Archive for the ‘History’ Category

Industrial Pioneers: An Interview and Book Review

Monday, August 23rd, 2010

Written By Silas Chamberlin

Patrick Brown’s new book Industrial Pioneers: Scranton, Pennsylvania and the Transformation of America, 1840-1902 is a much-needed study of a city that played a disproportionately formative role in nineteenth-century American industrial history. Scranton was at the center of iron rail production, anthracite coal mining, and steelmaking, and, at a time when electricity was a fantastic novelty, the pragmatic city began operating the first electric street car system in the nation. “Scranton was,” argues Brown, “the Silicon Valley of the nineteenth century (p.2).” Because Scranton was on the cutting edge of industrial innovation, it was also forced to deal with many modern problems, such as immigration, labor strife, and the myriad evils of rapid population growth. As Scranton struggled to come to terms with what it meant to be an industrial city, the nation watched and learned.  This book chronicles the many changes to Scranton’s people, industries, and landscape, providing interesting quotations and well-chosen historic photos along the way.

Patrick Brown is the author of a new industrial history of Scranton.

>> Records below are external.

-- ==== Sys2Proof/Tests/Slice0.lean ====
section
/-! SUPPORT. Fixtures, the smoke test of WellFormed, the witnesses that the hypotheses of every obligation can be met, and checks of single
commands against the worked examples of the spec. -/

/- Each kernel check below waits for the declarations before it; run one at a time, so that no thread is held by each. -/
set_option Elab.async false

namespace Sys2Proof.Tests
open Sys2Proof.Machine

/-- One byte of a payload whose little-endian words stand at the listed offsets. -/
def byteAt (fs : List (Nat × Nat)) (i : Nat) : Byte :=
  match fs.find? (fun p => decide (p.1 ≤ i) && decide (i < p.1 + 4)) with
  | some p => BitVec.ofNat 8 (p.2 / 256 ^ (i - p.1))
  | none => 0

/-- A record of `n` payload bytes that holds the listed words. -/
def recFix (ty inst n : Nat) (fs : List (Nat × Nat)) : Rec := { ty := ty, inst := inst, data := (List.range n).map (byteAt fs) }

/-- The state at reset with the listed records loaded and locked. -/
def withRecs (rs : List Rec) : State := { State.reset with cat := { State.reset.cat with params := rs, locked := true } }

/-- Every function and every gate channel present. -/
def recAll : Rec := recFix 1 0 16 [(0, 0xFFFFFFFF), (4, 0x007FFFFF), (8, 0xFFF)]

/-- A Catalogue that declares every function and nothing else, in a mode. -/
def inMode (m : Mode) : State := { withRecs [recAll] with sys := { State.reset.sys with mode := m } }

/-- A pair that runs. -/
def pairUp : PairSt := { PairSt.reset with st := 1 }

/-- A Catalogue that declares every function and the listed records, in a mode, with the crystal accepted, every pair running and no
permit taken away. -/
def live (m : Mode) (rs : List Rec) : State :=
  let s := withRecs (recAll :: rs)
  { s with
    sys := { s.sys with mode := m }, mer := { s.mer with xtalAcc := true }, lks := { s.lks with pairs := Tab.fill pairUp },
    saf := { s.saf with held := false, safeReq := false, lvC := true, lvP := true } }

/-- A tester on CAN1 in a session with a level unlocked, every pair running, every service enabled. -/
def udsIn (m : Mode) (sess lvl : Nat) (rs : List Rec) : State :=
  let s := withRecs ([recAll, recFix 0xA0 0 32 [(12, 0x700)], recFix 0xB0 0 4 [(0, 0xFF)]] ++ rs)
  { s with
    sys := { s.sys with mode := m }, sup := { s.sup with ifaces := true }, lks := { s.lks with pairs := Tab.fill pairUp },
    vif := { s.vif with can := Tab.fill { st := 0, tec := 0, recn := 0, busoff := 0, rxdrop := 0, stb := false } },
    uds := { s.uds with session := Tab.fill sess, unlocks := [(.can1, lvl)] } }

/-- The same with a staging session of the tester in one region. -/
def stagingIn (sess : Nat) (st : Staging) : State :=
  let s := udsIn .ready sess 3 []
  { s with cat := { s.cat with stage := st } }

/-- SI3 in accepted demand on both channels: the park lock is engaged. -/
def parked (s : State) : State :=
  { s with saf := { s.saf with si := s.saf.si.upd 3 (fun x => { x with a := { x.a with accepted := true, demand := true }, b := { x.b with accepted := true, demand := true } }) } }

/-- Both traction sets switch. -/
def switching (s : State) : State := { s with pwm := (s.pwm.upd 0 (fun g => { g with running := true })).upd 1 (fun g => { g with running := true }) }

/-- The records under which a tester's service routine may run. -/
def svcRecs : List Rec := [recFix 3 0 16 [(8, 0x3F800000)], recFix 0x38 0 132 [(80, 0x3F800000)], recFix 0x80 3 32 [(0, 1)]]

/-- A SENT frame of three data nibbles of 0 at a tick of 1 s, and the record that accepts it. -/
def sentGood : SentFrame := { cal := 56, status := 12, data := [12, 12, 12], crc := 21, after := 56, nextCal := 56, tFt := 0 }
def sentRec : Rec := recFix 0x40 2 64 [(20, 0x3F800000), (24, 3), (28, 12)]

/-! A Catalogue that declares no function, and what it takes to load it -/

/-- The records of R102 for a unit without a function. -/
def plainRecs : List Rec :=
  [recFix 1 0 16 [], recFix 2 0 4 [(0, 0x3C23D70A)], recFix 3 0 16 [(0, 0x43C80000), (4, 0x44480000), (8, 0x3F800000), (12, 0x42700000)],
   recFix 0x71 0 20 [(0, 0x447A0000), (4, 0x4576E000), (8, 0x42C80000), (16, 0x3F000000)]]
  ++ (List.range 8).map (fun k => recFix 0x80 k 32 (if k < 6 then [(0, 1), (4, 20), (8, 10)] else []))
  ++ [recFix 0x81 0 8 [], recFix 0xA0 0 32 [(0, 500000), (12, 0x700), (24, 100)],
   recFix 0xA1 0 28 [(0, 2), (4, 1), (8, 0x100), (16, 0x3DCCCCCD), (20, 0x3F000000)], recFix 0xB0 0 4 [(0, 0xFF)], recFix 0xC0 0 4308 []]

/-- An image of records with its header and the head of its signature block. -/
def imageOf (rs : List Rec) : List Byte :=
  let body := rs.flatMap (fun r => natLe 2 r.ty ++ natLe 2 r.inst ++ natLe 4 r.data.length ++ r.data) ++ natLe 2 0xFFFF ++ natLe 2 0 ++ natLe 4 0
  [0x4E, 0x52, 0x54, 0x43] ++ natLe 2 1 ++ natLe 2 9 ++ natLe 4 (64 + body.length) ++ natLe 4 0 ++ natLe 4 (rs.length + 1) ++ List.replicate 44 0 ++ body
    ++ [0x4E, 0x52, 0x54, 0x53, 0x60, 0x74, 0x00, 0x00]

As an undergraduate at Georgetown University, Brown studied under Joseph McCartin, the well-known historian of the industrial democracy movement. McCartin’s influence is clear in the pages of Industrial Pioneers, the majority of which Brown wrote as a senior history thesis. In a sense, Brown frames his narrative as a declension from the independent village blacksmith and egalitarian society of the 1840s to the alienated and—despite the mixed successes of labor organizers—ethnically divided industrial workers of the late nineteenth century, who lived in a city disrupted by a transient population, capital mobility, and chaotic national markets. Within this generalized framework, however, Brown does justice to the many exceptions to the decline and presents a realistic vision of a city that has continuously “reinvented” itself. Perhaps this fair treatment of the period is why Brown was awarded Georgetown’s prestigious Morris Medal for the work.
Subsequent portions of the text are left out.